I don't think that's possible: Suppose your initial state is $\vert \phi\rangle$. Let $\vert \psi\rangle$ be a state with the numbers $1,4,8,13$ in superposition. Then $\langle \psi \vert \phi\rangle\neq 0$, since the states have $8$ and $13$ in common. But if we have some sort of $n$th minimum circuit $U_n$ with $U_2\vert \phi\rangle\vert 0\rangle=\vert\phi\rangle\vert 3\rangle$ and $U_2\vert \psi\rangle\vert 0\rangle=\vert \psi\rangle\vert 4\rangle$, the outputs are orthogonal. This is impossible if $U_2$ is a unitary.
I'm not sure exactly what you had in mind (a circuit, a channel,...?). In the most generality I can think of: Suppose $\vert \phi\rangle$ and $\vert\psi\rangle$ are uniform superpositions of the numbers $\{1,3,8,13\}$ and $\{1,4,8,13\}$, respectively.
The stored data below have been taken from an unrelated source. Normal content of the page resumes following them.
/-- Whether a packet that is entered at a slot reads a latch that is not live (R44, R56): every word of it is examined. A word before
the slot has its reads held against the marks as they stand: it will produce nothing (DEDUCED from R57's return into the remainder of
a run, notes/assumptions/43.md). -/
def Packet.readsDead (p : Packet) (slot : Nat) (live : List Bool) : Bool :=
  (List.range slot).any (fun k => ((p.instr k).map (fun i => i.latches.any (fun l => !(live.getD l false)))).getD false) ||
    p.deadLatch (3 - slot) slot live

/-- The live marks of b0 to b3 over the threads of a mask. -/
def Group.liveMarks (g : Group) (m : Mask) : List Bool :=
  (List.range 4).map (fun l =>
    (Mask.list m g.width).all (fun t => (((g.thread t).lat.getD l ⟨0, false⟩).live)))

/-- The consecutive packets that a thread has read latches in before a packet: one that it enters again, in the middle, is not
counted twice (R57). -/
def Thread.runBefore (t : Thread) (a : VAddr) : Nat := if t.pkt = some a then t.run - 1 else t.run

/-- The detail of `ILLEGAL_PACKET`, the lowest that holds, on entry at a slot (R44). -/
def Group.packetDetail (g : Group) (m : Mask) (p : Packet) (slot : Nat) : Option Nat :=
  if chainBit p.w2 then some 1
  else if p.pipeClash then some 2
  else if p.litClash then some 3
  else if p.readsLatch && (Mask.list m g.width).any (fun t => decide (4 ≤ (g.thread t).runBefore p.addr)) then some 4
  else if p.readsLatch && p.readsDead slot (g.liveMarks m) then some 5
  else none

/-- Whether an address of a space lies in a registered system code segment (R61, R275). -/
def State.sysAt (s : State) (space : Nat) (a : VAddr) : Bool :=
  (s.segments ++ s.defaultSeg.toList).any (fun x =>
    (x.space.isNone || x.space == some space) && decide (x.body ≤ a.toNat) && decide (a.toNat < x.body + x.len))

/-- A packet from its 16 bytes. -/
def packetOf (a : VAddr) (sys : Bool) (bs : List Byte) : Packet :=
  let w (k : Nat) : Word := BitVec.ofNat 32 (leNat ((bs.drop (4 * k)).take 4))
  { addr := a, w0 := w 0, w1 := w 1, w2 := w 2, lit := w 3, sys := sys }

/-- A packet fetched through a core's instruction cache, which fills whole lines from their homes (R180): an uncorrectable
line is counted (R363), and so is a packet of a poisoned page, where it was translated (R189). -/
def State.fetch (s : State) (core space : Nat) (a : VAddr) : Except PFault (State × Packet) :=
  match s.translate core space a.toNat .fetch with
  | .error e => .error e
  | .ok x =>
    let sys := s.sysAt space a
    if x.poison then .ok (s.count (wheelOf core) 0x47 1, packetOf a sys (List.replicate 16 0))
    else
      let line := lineOf (s.fwd x.pa)
      match (s.core core).icache.find? (fun e => e.1 == line) with
      | some e => .ok (s, packetOf a sys ((e.2.drop (x.pa % 128)).take 16))
      | none =>
        let bs := s.homeReadN (line * 128) 128
        let s := if s.anyHomeBad (line * 128) 128 then s.countRead (s.homeWheel (line * 128)) false else s
        .ok (s.modCore core (fun c => { c with icache := (line, bs) :: c.icache }),
          packetOf a sys ((bs.drop (x.pa % 128)).take 16))

/-- Whether a fetch has to wait for a line that its home does not serve (R199, R203). -/
def State.fetchHeld (s : State) (core space : Nat) (a : VAddr) : Bool :=
  s.walkWaits core space a.toNat ||
  match s.translate core space a.toNat .fetch with
  | .error _ => false
  | .ok x => !x.poison && !((s.core core).icache.any (fun e => e.1 == lineOf (s.fwd x.pa))) && s.lineHeld x.pa

/-- The packet a group would fetch at an address, without the fetch. -/
def State.peek (s : State) (g : Group) (space : Nat) (a : VAddr) : Option Packet :=
  match g.stream with
  | p :: _ => if p.addr = a then some p else ((s.fetch g.core space a).toOption).map (·.2)
  | [] => ((s.fetch g.core space a).toOption).map (·.2)

/-- Where a branch takes a thread, or none where it does not: its predicate and registers as they stand (R134). -/
def Group.branch (g : Group) (p : Packet) (k th : Nat) : Option VAddr :=
  let dst (off : Int) : VAddr := p.addr + BitVec.ofInt 56 (16 * off)
  let reg (n : Nat) : VAddr := packetAddr ((g.sreg n).setWidth 56)
  let pr (q : Fin 8) : Bool := (g.thread th).pred q.val
  match p.instr k with
  | some (.b q off) | some (.call q off) | some (.bd q off) | some (.bp q off) => if pr q then some (dst off.toInt) else none
  | some (.bz n off) => if g.sreg n.toNat == 0 then some (dst off.toInt) else none
  | some (.bnz n off) => if g.sreg n.toNat != 0 then some (dst off.toInt) else none
  | some .ret => some (reg 7)
  | some (.brx n) => some (reg n.toNat)
  | some .yield => some (p.addr + 16)
  | some .join => (g.innermost th).map (·.join)
  | some .exit => none
  | _ => none

/-- The packet that follows in a thread's sequence when it stands in slot k of a packet: where the first branch takes it, by the
predicates and registers as they stand, else the next (R57, notes/assumptions/44.md). -/
def Group.headed (g : Group) (p : Packet) (k th : Nat) : VAddr :=
  ((rangeFrom k (3 - k)).findSome? (fun j => g.branch p j th)).getD (p.addr + 16)

/-- Whether the current path is inside a latch run, from the issue of the lead packet's first word to the run's end, over taken
branches too (R57, R122). -/
def State.inRun (s : State) (space : Nat) (g : Group) : Bool :=
  let reads (a : VAddr) : Bool := ((s.peek g space a).map Packet.readsLatch).getD false
  match g.packet, g.cur with
  | some p, c => p.readsLatch ||
      (match c with
       | some pc =>
         let k := Mask.lo (g.pathAt pc) g.width
         (g.thread k).pkt == some p.addr && reads (g.headed p (slotOf pc) k)
       | none => false)
  | none, some pc => g.pathAt pc != 0 && (g.pathAt pc &&& ~~~g.lastMask) == 0 && reads pc
  | none, none => false

/-- The packet of a PC in the loop buffer of a thread's lane (R131, R132). -/
def State.bufPacket (s : State) (gid : GrpId) (g : Group) (th : Nat) (pc : VAddr) : Option Packet :=
  ((s.core g.core).loopBufs.find? (fun b => b.lane == 16 * g.pipe + th % 16 && decide (b.owner = gid))).bind
    (fun b => b.packets.find? (fun p => p.addr == packetAddr pc))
Then the fidelity between them is 0.75. Suppose we have some quantum channel $\Phi$ that is supposed to select the 2nd smallest element. We know the fidelity between $\Phi(\vert \phi\rangle\langle\phi\vert)$ and $\Phi(\vert \psi\rangle\langle\psi\vert)$ is at least 0.75 because channels increase fidelity. (I think) This implies that if the probability of measuring 3 in the first state is $p$, then the probability of measuring 3 in the second state is at least $0.75p$. So if we have a high probability of measuring 3 in the first state (which we should) then we also have a high probability of measuring 3 in the second state (which we should not).
Note that there is a big difference between what you asked, and the problem of finding the $n$th minimum given the state $\vert a_1\rangle\vert a_2\rangle\cdots \vert a_N\rangle$. In this case, if any of the numbers $a_1,\cdots, a_N$ are different, the states are orthogonal. The paper you linked provides a method to solve the problem in this case.